There are many institutions that encourage snobbery. A ‘St’ something as the name of your school and college is still preferred. One well-known ­British university is a terrible offender in this regard. It has four castes: undergraduates, post-graduates, doctoral candidates and foreigners. And this is in the descending order. I was astonished to hear this. They said we don’t know where the last three come from but undergraduates, we choose them, they are the crème de la crème.

The worst, of course, are people like me who combine all of these things, except maybe one or two. But I make no bones about it: I am a snob who feels others should be grateful if I allow them to befriend me. I reserve this attitude, however, only for men. So imagine my chagrin when the other day I not only met an even bigger snob than me but also two women who had been in my class in college who said I had been insufferable in those days. It dented my self-image.

I am a snob who feels others should be grateful if I allow them to befriend me. I reserve this attitude, however, only for men.

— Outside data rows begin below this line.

/-- Settles O27: a bit with a wire is `buttons_bit_of_wire`, and under the default mask bits 0, 1 and 7 have no port
bit and bits 6:2 no flag. -/
theorem buttonByteBits : Obligations.ButtonByteBits := by
  refine ⟨fun c p a0 a1 n _ hwire hn => buttons_bit_of_wire c p a0 a1 hwire hn, fun p a0 a1 _ => ⟨?_, ?_, ?_, ?_⟩⟩
  · rw [buttons_default_bit p a0 a1 (by decide)]
    simp
  · rw [buttons_default_bit p a0 a1 (by decide)]
    simp
  · intro n hlow hhigh
    have h0 : n ≠ 0 := by omega
    have h1 : n ≠ 1 := by omega
    simp [buttons_default_bit p a0 a1 (show n < 8 by omega), hlow, hhigh, h0, h1]
  · rw [buttons_default_bit p a0 a1 (by decide)]
    simp

end Sys2Proof.Machine
end

section
/-! SUPPORT. The report over a cycle and over a run (42_report.md R110, R116): only a COMPOSE and a reset write it. -/

namespace Sys2Proof.Machine

section
variable (s : State)

theorem resolvedReset_report (j : Fin 4) : (resolvedReset s).report j = 0#8 := by
  fin_cases j <;> rfl

theorem resolvedState_report (i : Instr) (j : Fin 4) : (resolvedState s i).report j = resolvedReport s j i := by
  fin_cases j <;> rfl

theorem resolvedReport_of_ne_compose {i : Instr} (hi : i ≠ .compose) (j : Fin 4) :
    resolvedReport s j i = s.report j := by
  cases i with
  | compose => exact absurd rfl hi
  | _ => rfl

end

/-- Under `rst` there is no command (R150). -/
theorem resets_eq_false_of_commands {s : State} {i : Instr} (hi : s.commands i = true) : s.resets = false := by
  rw [State.commands, Bool.and_eq_true, Bool.not_eq_true'] at hi
  exact hi.1

/-- R47 for a report byte: zero at a reset, the composed byte at a COMPOSE. -/
theorem step_report {s t : State} (h : step s = .next t) (j : Fin 4) : t.report j =
    if s.resets then 0#8 else if s.commands .compose then s.composed j else s.report j := by
  obtain ⟨hr, rfl⟩ | ⟨i, hr, hc, rfl⟩ := step_next_resolved h
  · rw [resolvedReset_report, State.resets, if_pos hr]
  · rw [resolvedState_report]
    by_cases hi : i = .compose
    · subst hi
      simp [resolvedReport, State.resets, State.commands, hr, hc]
    · simp [resolvedReport_of_ne_compose s hi, State.resets, State.commands, hr, hc, hi]

theorem run_report {n : Nat} {s t : State} (hrun : run n s = .next t)
    (hcompose : NeverAlong (fun u => u.commands .compose) n s) (hreset : NeverAlong State.resets n s) (j : Fin 4) :
    t.report j = s.report j := by
  induction n generalizing s with
  | zero => cases hrun; rfl
  | succ n ih =>
    obtain ⟨u, hu, hrun⟩ := run_succ_eq_next hrun
    obtain ⟨hcs, hcompose⟩ := (neverAlong_succ hu).mp hcompose
    obtain ⟨hrs, hreset⟩ := (neverAlong_succ hu).mp hreset
    rw [ih hrun hcompose hreset, step_report hu]
    simp [hrs, hcs]

/-- Settles O40: the COMPOSE writes the bytes (`step_report`), the run keeps them (`run_report`), READ shows them. -/
theorem reportIsTheLatestCompose : Obligations.ReportIsTheLatestCompose := by
  intro n s0 s u hcompose hstep hrun hnoCompose hnoReset
  have hreport : ∀ j, u.report j = s0.composed j := by
    intro j
    rw [run_report hrun hnoCompose hnoReset, step_report hstep, resets_eq_false_of_commands hcompose, if_neg nofun,
      if_pos hcompose]
  exact ⟨hreport 0, hreport 1, hreport 2, hreport 3, _, exec_read u, rfl⟩

end Sys2Proof.Machine
end

section
/-! SUPPORT. The faults of a cycle (60_exceptions.md R130): the illegal word of the command port and the fault condition of
a legal command, each as an equivalence, and no fault but these. -/

namespace Sys2Proof.Machine

/-- A cycle has an illegal word on its command port exactly when the word is valid and has no instruction (R65, R66). -/
theorem Cycle.exists_command_illegal_iff (c : Cycle) :
    (∃ why, c.command = .illegal why) ↔ c.cmdValid = true ∧ (decode c.cmd).instr? = none := by
  cases hv : c.cmdValid with
  | false => simp [Cycle.command_of_not_valid hv]
  | true =>
    rw [Cycle.command_of_valid hv, eq_self_iff_true, true_and]
    exact ⟨fun ⟨_, h⟩ => h ▸ rfl, Decoded.exists_illegal⟩

/-- The recorded slot is the lowest whose mark is 0 (R130). -/
theorem State.firstUnwritten_eq_some_iff (s : State) (k : Fin 3) :
    s.firstUnwritten = some k ↔ s.smpw k = false ∧ ∀ j, j < k → s.smpw j = true := by
  unfold State.firstUnwritten State.smpw
  cases s.smpw0 <;> cases s.smpw1 <;> cases s.smpw2 <;> revert k <;> decide

/-- Only CONVERT and COMPOSE have a fault condition (R130). -/
theorem commandFault_eq_some_iff (s : State) (i : Instr) (f : Fault) : commandFault s i = some f ↔
    (∃ slot ch, i = .convert slot ch ∧ s.adcEn = false ∧ f = .adcDisabled slot ch) ∨
    (∃ k, i = .compose ∧ s.firstUnwritten = some k ∧ f = .unwrittenSample k) := by
  cases i with
  | convert slot ch => simp [commandFault, eq_comm (a := f)]
  | compose => simp [commandFault, eq_comm (a := f)]
  | _ => simp [commandFault]

/-- R47's fault: of an illegal word, or of a legal command; `rst` comes before both (R135). -/
theorem sameCycle_eq_fault_iff (s : State) (f : Fault) : sameCycle s = .fault f ↔ s.cur.rst = false ∧
    (((∃ why, s.cur.command = .illegal why) ∧ f = .illegalCommand s.cur.cmd) ∨
      ∃ i, s.cur.command = .legal i ∧ commandFault s i = some f) := by
  cases hr : s.cur.rst with
  | true => simp [sameCycle_reset hr]
  | false =>
    cases hc : s.cur.command with
    | illegal why => simp [sameCycle_illegal hr hc, eq_comm]
    | legal i =>
      cases hf : commandFault s i with
      | none => simp [sameCycle_legal hr hc hf, hf]
      | some g => simp [sameCycle_fault hr hc hf, hf]

/-- The commands of a cycle that meet their fault condition, by the two that have one. -/
theorem exists_commandFault_iff (s : State) (f : Fault) :
    (∃ i, s.cur.command = .legal i ∧ commandFault s i = some f) ↔
    (∃ slot ch, s.cur.command = .legal (.convert slot ch) ∧ s.adcEn = false ∧ f = .adcDisabled slot ch) ∨
    (∃ k, s.cur.command = .legal .compose ∧ s.smpw k = false ∧ (∀ j, j < k → s.smpw j = true) ∧
      f = .unwrittenSample k) := by
  simp only [commandFault_eq_some_iff, State.firstUnwritten_eq_some_iff, and_assoc]
  constructor
  · rintro ⟨_, hc, ⟨slot, ch, rfl, h⟩ | ⟨k, rfl, h⟩⟩
    · exact .inl ⟨slot, ch, hc, h⟩
    · exact .inr ⟨k, hc, h⟩
  · rintro (⟨slot, ch, hc, h⟩ | ⟨k, hc, h⟩)
    · exact ⟨_, hc, .inl ⟨slot, ch, rfl, h⟩⟩
    · exact ⟨_, hc, .inr ⟨k, rfl, h⟩⟩

/-- Settles O45: a live step faults as the simultaneous cycle does (`sameCycle_eq_fault_iff`), and the parts are
`Cycle.exists_command_illegal_iff` and `exists_commandFault_iff`. -/
theorem faultsAreTheThree : Obligations.FaultsAreTheThree := by
  refine ⟨fun s f hl => ?_, fun _ _ _ _ => ⟨rfl, rfl, rfl⟩⟩
  rw [cycleIsSimultaneous s hl, sameCycle_eq_fault_iff, Cycle.exists_command_illegal_iff, exists_commandFault_iff,
    and_assoc]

The fellow who was an even bigger snob than I sniggered when I told him I lived in Gurgaon which is adjacent to Delhi but in Haryana. “Oh, the suburbs,” he said. His meaning was clear: you didn’t count if you didn’t live in Delhi. He then asked me about my “dwelling unit”. I said you first, tell me about yours. It turned out he lived in a very posh but very crowded area in a very tiny flat in a low-rise building. I told him I lived in a three-storey house with a large garden in a ­compound that resembled a forest. But I don’t think he cared about all that. A 1,200 square foot flat with a carpet area of 1,000 in South Delhi was his idea of social superiority even if you couldn’t park a cycle anywhere. When I told my wife this, she said I was exactly like that because of my background, education and job. “You are poor as a church mouse but a snob nonetheless.” Cruel woman… but, as the Bard wrote in his play, “an ill-fav’d thing, my Lord, but mine own.”

As to the two classmates, their grievance was that I didn’t talk to them back then. But I know the truth. It wasn’t snobbery, it was just plain old shyness. And also, I must admit, an absolute lack of interest in what the girls had to say. To date, I have no idea what teenage girls talked about. So bored by them yes; snob never. Not with girls.

Since then, I have thought long and deep about snobbery. Is there a descending order of things that grades your snobbery? How many attributes must you have to be a complete snob? And how do you tell if a snob is just pretending, you know, faking it like those chaps who serve cheap alcohol in costly discarded bottles? Is class more important than caste? Why doesn’t a person’s religion induce snobbery? Skin colour, of course, is a sure-fire inducer of superiority and inferiority. And so on. There are so many questions, so few answers.